*Given information*.
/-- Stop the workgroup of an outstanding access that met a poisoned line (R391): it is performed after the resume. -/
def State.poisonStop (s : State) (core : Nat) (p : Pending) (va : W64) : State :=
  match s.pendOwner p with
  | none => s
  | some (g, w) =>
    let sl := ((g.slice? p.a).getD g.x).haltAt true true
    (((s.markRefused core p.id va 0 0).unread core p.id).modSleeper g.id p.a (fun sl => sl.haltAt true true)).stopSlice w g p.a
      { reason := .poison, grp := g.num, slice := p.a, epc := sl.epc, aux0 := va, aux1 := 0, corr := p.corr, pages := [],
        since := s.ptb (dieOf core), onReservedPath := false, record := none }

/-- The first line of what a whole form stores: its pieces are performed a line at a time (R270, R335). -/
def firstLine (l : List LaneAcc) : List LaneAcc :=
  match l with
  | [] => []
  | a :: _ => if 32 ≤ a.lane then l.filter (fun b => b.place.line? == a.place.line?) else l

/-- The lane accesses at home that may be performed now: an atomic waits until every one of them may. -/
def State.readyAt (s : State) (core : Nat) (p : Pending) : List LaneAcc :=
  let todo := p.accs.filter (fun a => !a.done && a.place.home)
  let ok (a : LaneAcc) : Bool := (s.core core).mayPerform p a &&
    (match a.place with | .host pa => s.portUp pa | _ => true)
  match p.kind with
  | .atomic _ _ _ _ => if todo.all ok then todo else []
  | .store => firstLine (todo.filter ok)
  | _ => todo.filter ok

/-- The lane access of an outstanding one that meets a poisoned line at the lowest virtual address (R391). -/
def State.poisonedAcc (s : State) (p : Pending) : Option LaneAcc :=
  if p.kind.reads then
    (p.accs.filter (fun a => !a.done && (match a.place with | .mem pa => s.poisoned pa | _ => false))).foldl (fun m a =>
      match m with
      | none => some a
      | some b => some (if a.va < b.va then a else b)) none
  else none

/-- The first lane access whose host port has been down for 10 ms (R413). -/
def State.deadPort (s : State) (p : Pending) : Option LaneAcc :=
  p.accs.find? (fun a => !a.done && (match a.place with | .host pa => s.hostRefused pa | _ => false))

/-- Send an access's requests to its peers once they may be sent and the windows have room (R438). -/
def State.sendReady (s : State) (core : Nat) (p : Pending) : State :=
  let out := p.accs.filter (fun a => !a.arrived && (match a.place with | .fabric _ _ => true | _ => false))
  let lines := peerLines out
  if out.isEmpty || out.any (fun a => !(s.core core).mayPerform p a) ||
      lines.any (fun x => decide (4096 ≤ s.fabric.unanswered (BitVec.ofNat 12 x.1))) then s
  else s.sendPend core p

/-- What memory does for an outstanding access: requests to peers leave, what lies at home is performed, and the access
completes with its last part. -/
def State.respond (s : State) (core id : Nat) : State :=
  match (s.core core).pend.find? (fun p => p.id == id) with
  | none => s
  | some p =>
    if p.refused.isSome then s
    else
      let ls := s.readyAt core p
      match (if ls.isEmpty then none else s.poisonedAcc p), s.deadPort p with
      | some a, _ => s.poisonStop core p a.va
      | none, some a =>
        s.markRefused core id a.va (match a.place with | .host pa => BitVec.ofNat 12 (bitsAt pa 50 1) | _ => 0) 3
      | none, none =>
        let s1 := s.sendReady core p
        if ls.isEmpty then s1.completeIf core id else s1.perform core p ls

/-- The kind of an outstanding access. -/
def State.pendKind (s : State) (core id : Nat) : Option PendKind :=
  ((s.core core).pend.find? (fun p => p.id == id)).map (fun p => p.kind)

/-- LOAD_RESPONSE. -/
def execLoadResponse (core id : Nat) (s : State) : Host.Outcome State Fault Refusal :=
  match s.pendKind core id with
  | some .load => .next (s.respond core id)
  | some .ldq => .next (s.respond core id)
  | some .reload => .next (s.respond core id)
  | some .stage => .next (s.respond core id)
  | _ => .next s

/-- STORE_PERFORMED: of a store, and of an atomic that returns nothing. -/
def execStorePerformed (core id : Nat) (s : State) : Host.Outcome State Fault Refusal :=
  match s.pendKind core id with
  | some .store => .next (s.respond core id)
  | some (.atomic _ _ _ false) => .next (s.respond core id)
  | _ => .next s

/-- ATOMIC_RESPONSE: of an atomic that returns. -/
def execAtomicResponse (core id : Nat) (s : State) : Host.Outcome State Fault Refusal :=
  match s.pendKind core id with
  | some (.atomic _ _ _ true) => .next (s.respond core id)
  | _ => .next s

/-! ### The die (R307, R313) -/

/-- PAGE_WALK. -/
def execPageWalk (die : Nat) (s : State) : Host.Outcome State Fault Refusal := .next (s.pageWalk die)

*What you need to do*. What is needed here is a word-for-word copy of the whole listing.

*Result*.
/-- Stop the workgroup of an outstanding access that met a poisoned line (R391): it is performed after the resume. -/
def State.poisonStop (s : State) (core : Nat) (p : Pending) (va : W64) : State :=
  match s.pendOwner p with
  | none => s
  | some (g, w) =>
    let sl := ((g.slice? p.a).getD g.x).haltAt true true
    (((s.markRefused core p.id va 0 0).unread core p.id).modSleeper g.id p.a (fun sl => sl.haltAt true true)).stopSlice w g p.a
      { reason := .poison, grp := g.num, slice := p.a, epc := sl.epc, aux0 := va, aux1 := 0, corr := p.corr, pages := [],
        since := s.ptb (dieOf core), onReservedPath := false, record := none }

/-- The first line of what a whole form stores: its pieces are performed a line at a time (R270, R335). -/
def firstLine (l : List LaneAcc) : List LaneAcc :=
  match l with
  | [] => []
  | a :: _ => if 32 ≤ a.lane then l.filter (fun b => b.place.line? == a.place.line?) else l

/-- The lane accesses at home that may be performed now: an atomic waits until every one of them may. -/
def State.readyAt (s : State) (core : Nat) (p : Pending) : List LaneAcc :=
  let todo := p.accs.filter (fun a => !a.done && a.place.home)
  let ok (a : LaneAcc) : Bool := (s.core core).mayPerform p a &&
    (match a.place with | .host pa => s.portUp pa | _ => true)
  match p.kind with
  | .atomic _ _ _ _ => if todo.all ok then todo else []
  | .store => firstLine (todo.filter ok)
  | _ => todo.filter ok

/-- The lane access of an outstanding one that meets a poisoned line at the lowest virtual address (R391). -/
def State.poisonedAcc (s : State) (p : Pending) : Option LaneAcc :=
  if p.kind.reads then
    (p.accs.filter (fun a => !a.done && (match a.place with | .mem pa => s.poisoned pa | _ => false))).foldl (fun m a =>
      match m with
      | none => some a
      | some b => some (if a.va < b.va then a else b)) none
  else none

/-- The first lane access whose host port has been down for 10 ms (R413). -/
def State.deadPort (s : State) (p : Pending) : Option LaneAcc :=
  p.accs.find? (fun a => !a.done && (match a.place with | .host pa => s.hostRefused pa | _ => false))

/-- Send an access's requests to its peers once they may be sent and the windows have room (R438). -/
def State.sendReady (s : State) (core : Nat) (p : Pending) : State :=
  let out := p.accs.filter (fun a => !a.arrived && (match a.place with | .fabric _ _ => true | _ => false))
  let lines := peerLines out
  if out.isEmpty || out.any (fun a => !(s.core core).mayPerform p a) ||
      lines.any (fun x => decide (4096 ≤ s.fabric.unanswered (BitVec.ofNat 12 x.1))) then s
  else s.sendPend core p

/-- What memory does for an outstanding access: requests to peers leave, what lies at home is performed, and the access
completes with its last part. -/
def State.respond (s : State) (core id : Nat) : State :=
  match (s.core core).pend.find? (fun p => p.id == id) with
  | none => s
  | some p =>
    if p.refused.isSome then s
    else
      let ls := s.readyAt core p
      match (if ls.isEmpty then none else s.poisonedAcc p), s.deadPort p with
      | some a, _ => s.poisonStop core p a.va
      | none, some a =>
        s.markRefused core id a.va (match a.place with | .host pa => BitVec.ofNat 12 (bitsAt pa 50 1) | _ => 0) 3
      | none, none =>
        let s1 := s.sendReady core p
        if ls.isEmpty then s1.completeIf core id else s1.perform core p ls

/-- The kind of an outstanding access. -/
def State.pendKind (s : State) (core id : Nat) : Option PendKind :=
  ((s.core core).pend.find? (fun p => p.id == id)).map (fun p => p.kind)

/-- LOAD_RESPONSE. -/
def execLoadResponse (core id : Nat) (s : State) : Host.Outcome State Fault Refusal :=
  match s.pendKind core id with
  | some .load => .next (s.respond core id)
  | some .ldq => .next (s.respond core id)
  | some .reload => .next (s.respond core id)
  | some .stage => .next (s.respond core id)
  | _ => .next s

/-- STORE_PERFORMED: of a store, and of an atomic that returns nothing. -/
def execStorePerformed (core id : Nat) (s : State) : Host.Outcome State Fault Refusal :=
  match s.pendKind core id with
  | some .store => .next (s.respond core id)
  | some (.atomic _ _ _ false) => .next (s.respond core id)
  | _ => .next s

/-- ATOMIC_RESPONSE: of an atomic that returns. -/
def execAtomicResponse (core id : Nat) (s : State) : Host.Outcome State Fault Refusal :=
  match s.pendKind core id with
  | some (.atomic _ _ _ true) => .next (s.respond core id)
  | _ => .next s

/-! ### The die (R307, R313) -/

/-- PAGE_WALK. -/
def execPageWalk (die : Nat) (s : State) : Host.Outcome State Fault Refusal := .next (s.pageWalk die)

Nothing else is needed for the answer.